The Rocky Mountain News (Denver CO, USA) will appear for the last time today, just short of its 150th birthday. And the staff has been chronicling the closure in real time through social media.
One of the paper’s official blogs discusses it. Staff members have been posting their feelings, pictures, etc. on Facebook.
There is something extremely ironic and poetic about this, especially given the brutality of the announcement. Although rumours have been swirling for months (I know someone who works there who has been telling me abut it), the parent company gave the staff just one day to deal with the announcement: “Tomorrow’s is the last edition”. But the social media are giving the staff a way to express their grief and to be comforted.
I don’t have any deep insights into this example. I find it touching. And sad. And somehow very human.
I was having a conversation earlier this week regarding expectations that companies have a right to exist – rather than this being a privilege granted by society (that also carries responsibilities). So, I accept an argument that some organisations or cultures come to an end and that is sad, but inevitable.
At the same time, some in management seem to fail to realise that there is a reciprocal arrangement in society. Employees are not the servants of organisations and there is more than a simple contractural/exchange relationship, especially when people are expected to make a commitment to their employer.
In the UK, the way in which some companies are treating “contract” staff in the current situation is quite shocking. They do not have the same legal rights as full-time employees, but still deserve respect and recognition that they are people, not a piece of machinery to be stood down.
There are certainly a lot of lessons for PR to ensure their organisations are behaving responsibly at this time – although I have heard some say that CSR isn’t on their agenda this year.
Heather, I agree, but at the same time, I don’t thing we should cling to things simply because they are old. A few years ago, we visited Wupatki National Monument in Arizona and found it amusing that the very premise of the park, which conserves ancient Anasazi dwellings is against the philosophy of those people, who believed that old buildings, etc. should be recycled for the benefit of the living and not kept as monuments to the past.
I think your point about ownership structure mattering is interesting. One of the first reactions to the paper’s official blogpost recommends an employee buy-out (the paper is being shut down by a major news corporation).
On the paper’s blog, you can watch the Youtube video of the guy from the parent corporation giving the bad news. I admit that I am judging his performance on the basis of a two-minute extract, but it didn’t overwhelm me as a good case of employee relations.
I’ll give him credit for making the announcement in person and immediately reassuring the staff that they had done their jobs well, but, he explained, the news business model changed around them.

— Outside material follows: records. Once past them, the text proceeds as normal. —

theorem Blk.feltPowered_only {m₀ : List Part} {b₀ : Blk} (b : Blk) (hm₀ : within [.out, .od, .hA, .hB, .can, .linen, .felt, .canvas] m₀) (h₀ : Only m₀ b₀ b) : Only m₀ b₀ (Blk.feltPowered b) := by
  refine only_step (l := [.out, .od, .hA, .hB, .can, .linen, .felt, .canvas]) ?_ hm₀ h₀
  unfold Blk.feltPowered
  repeat (first | with_reducible assumption | with_reducible apply only_refl | (with_reducible apply Blk.onFelt_only <;> [decide; skip]) | (with_reducible apply Blk.onCanvas_only <;> [decide; skip]) | (with_reducible apply Blk.reportUnit_only <;> [decide; skip]) | (with_reducible apply Blk.itemWrite_only <;> [decide; skip]) | (with_reducible apply Blk.canvasWrite_only <;> [decide; skip]) | with_reducible apply only_ite | extract_lets | split | (refine ⟨fun p hp => ?_⟩; cases p <;> first | rfl | exact absurd (by decide) hp) | (dsimp +zetaDelta only))

theorem Blk.mayTrain_only {m₀ : List Part} {b₀ : Blk} (b : Blk) (h : Head) (hm₀ : within [.od, .hA, .hB] m₀) (h₀ : Only m₀ b₀ b) : Only m₀ b₀ (Blk.mayTrain b h) := by
  refine only_step (l := [.od, .hA, .hB]) ?_ hm₀ h₀
  unfold Blk.mayTrain
  repeat (first | with_reducible assumption | with_reducible apply only_refl | (with_reducible apply Blk.linkChange_only <;> [decide; skip]) | with_reducible apply only_ite)

theorem Blk.orderEnds_only {m₀ : List Part} {b₀ : Blk} (b : Blk) (hm₀ : within [.od, .canvas, .modes] m₀) (h₀ : Only m₀ b₀ b) : Only m₀ b₀ (Blk.orderEnds b) := by
  refine only_step (l := [.od, .canvas, .modes]) ?_ hm₀ h₀
  unfold Blk.orderEnds
  repeat (first | with_reducible assumption | with_reducible apply only_refl | (with_reducible apply Blk.onCanvas_only <;> [decide; skip]) | (with_reducible apply Blk.onModes_only <;> [decide; skip]) | (with_reducible apply Blk.odSet_only <;> [decide; skip]) | (refine ⟨fun p hp => ?_⟩; cases p <;> first | rfl | exact absurd (by decide) hp))

theorem Blk.qualified_only {m₀ : List Part} {b₀ : Blk} (b : Blk) (s : Nat) (hm₀ : within [.out, .od, .odOld, .direct, .regs, .due, .dueB, .hA, .hB, .sesA, .sesB, .sesC, .muslin, .can, .dev, .path, .poison, .media, .velvet, .twill, .gauze, .damask, .linen, .felt, .tweed, .canvas, .clocks, .thermal, .modes, .safety] m₀) (h₀ : Only m₀ b₀ b) : Only m₀ b₀ (Blk.qualified b s) := by
  refine only_step (l := [.out, .od, .odOld, .direct, .regs, .due, .dueB, .hA, .hB, .sesA, .sesB, .sesC, .muslin, .can, .dev, .path, .poison, .media, .velvet, .twill, .gauze, .damask, .linen, .felt, .tweed, .canvas, .clocks, .thermal, .modes, .safety]) ?_ hm₀ h₀
  unfold Blk.qualified
  repeat (first | with_reducible assumption | with_reducible apply only_refl | (with_reducible apply Blk.onSlot_only <;> [decide; skip]) | (with_reducible apply Blk.powerDown_only <;> [decide; skip]) | (with_reducible apply Blk.feltPowered_only <;> [decide; skip]) | (with_reducible apply Blk.mayTrain_only <;> [decide; skip]) | (with_reducible apply Blk.orderEnds_only <;> [decide; skip]) | with_reducible apply only_ite | extract_lets | (dsimp +zetaDelta only))

theorem Blk.secondFault_only {m₀ : List Part} {b₀ : Blk} (b : Blk) (slot code mv : Nat) (hm₀ : within [.od, .canvas] m₀) (h₀ : Only m₀ b₀ b) : Only m₀ b₀ (Blk.secondFault b slot code mv) := by
  refine only_step (l := [.od, .canvas]) ?_ hm₀ h₀
  unfold Blk.secondFault
  repeat (first | with_reducible assumption | with_reducible apply only_refl | (with_reducible apply Blk.onCanvas_only <;> [decide; skip]) | (with_reducible apply Blk.odSet_only <;> [decide; skip]) | with_reducible apply only_ite | extract_lets | split | (refine ⟨fun p hp => ?_⟩; cases p <;> first | rfl | exact absurd (by decide) hp) | (dsimp +zetaDelta only))

theorem Blk.reportEnergy_only {m₀ : List Part} {b₀ : Blk} (b : Blk) (hm₀ : within [.free, .out, .od, .hA, .hB, .muslin, .can, .dev, .path, .lines, .poison, .media, .velvet, .twill, .gauze, .damask, .linen, .tweed, .canvas, .modes, .safety] m₀) (h₀ : Only m₀ b₀ b) : Only m₀ b₀ (Blk.reportEnergy b) := by
  refine only_step (l := [.free, .out, .od, .hA, .hB, .muslin, .can, .dev, .path, .lines, .poison, .media, .velvet, .twill, .gauze, .damask, .linen, .tweed, .canvas, .modes, .safety]) ?_ hm₀ h₀
  unfold Blk.reportEnergy
  repeat (first | with_reducible assumption | with_reducible apply only_refl | (with_reducible apply Blk.onVelvet_only <;> [decide; skip]) | (with_reducible apply Blk.onCanvas_only <;> [decide; skip]) | (with_reducible apply Blk.onModes_only <;> [decide; skip]) | (with_reducible apply Blk.energyReport_only <;> [decide; skip]) | with_reducible apply only_ite | extract_lets | (refine ⟨fun p hp => ?_⟩; cases p <;> first | rfl | exact absurd (by decide) hp) | (dsimp +zetaDelta only))

theorem Blk.testResult_only {m₀ : List Part} {b₀ : Blk} (b : Blk) (stepUv dv : Nat) (hm₀ : within [.free, .out, .od, .hA, .hB, .can, .path, .linen, .felt, .tweed, .canvas, .modes, .safety] m₀) (h₀ : Only m₀ b₀ b) : Only m₀ b₀ (Blk.testResult b stepUv dv) := by
  refine only_step (l := [.free, .out, .od, .hA, .hB, .can, .path, .linen, .felt, .tweed, .canvas, .modes, .safety]) ?_ hm₀ h₀
  unfold Blk.testResult
  repeat (first | with_reducible assumption | with_reducible apply only_refl | (with_reducible apply Blk.onCanvas_only <;> [decide; skip]) | (with_reducible apply Blk.odSet_only <;> [decide; skip]) | (with_reducible apply Blk.report_only <;> [decide; skip]) | (with_reducible apply Blk.detect_only <;> [decide; skip]) | (with_reducible apply Blk.canvasLogged_only <;> [decide; skip]) | with_reducible apply only_ite | extract_lets | (refine ⟨fun p hp => ?_⟩; cases p <;> first | rfl | exact absurd (by decide) hp) | (dsimp +zetaDelta only))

But then it goes pear shaped when he gets embarks on this philosophical ramble about how the other newspaper in town is better fit for survival. I’m not sure that part of the speech was very constructive.
Kristen – Like you I find it sad to hear of well established concerns like this winding up. The impact on real people of the current economic or technology-driven changes is also always moving.
We do lose something of cultural and societal significance when newspapers or high street shops (in the case of the UK’s Woolworth’s which has closed after 99 years) disappear. They are part of the fabric of life for many people.
Can we ever feel as affectionate for Google as for a local newspaper, or for Amazon and for our favourite local book store?
For me one major difference is that organisations today seem to be founded primarily for monetary purposes rather than to fulfil an individual dream of running a business or to benefit society (even if just in providing goods to meet a need).
The headlines in UK today regarding banks sums this up for me – once a bank manager was a local dignitary, someone of importance, looked up to and of character.
Today banks are just about selling and impersonal demands – and their top guys who have brought about the demise of well respected organisations by their own greed and bad management are rewarded by fat pensions and have little respect for the havoc they have caused, little regard for their own reputation and no sense of responsibility at all.
Can we learn lessons from all this and ensure the emergence of modern, societally respectful businesses that will survive at least 100 years? I’d like to think so, but I’m really not sure.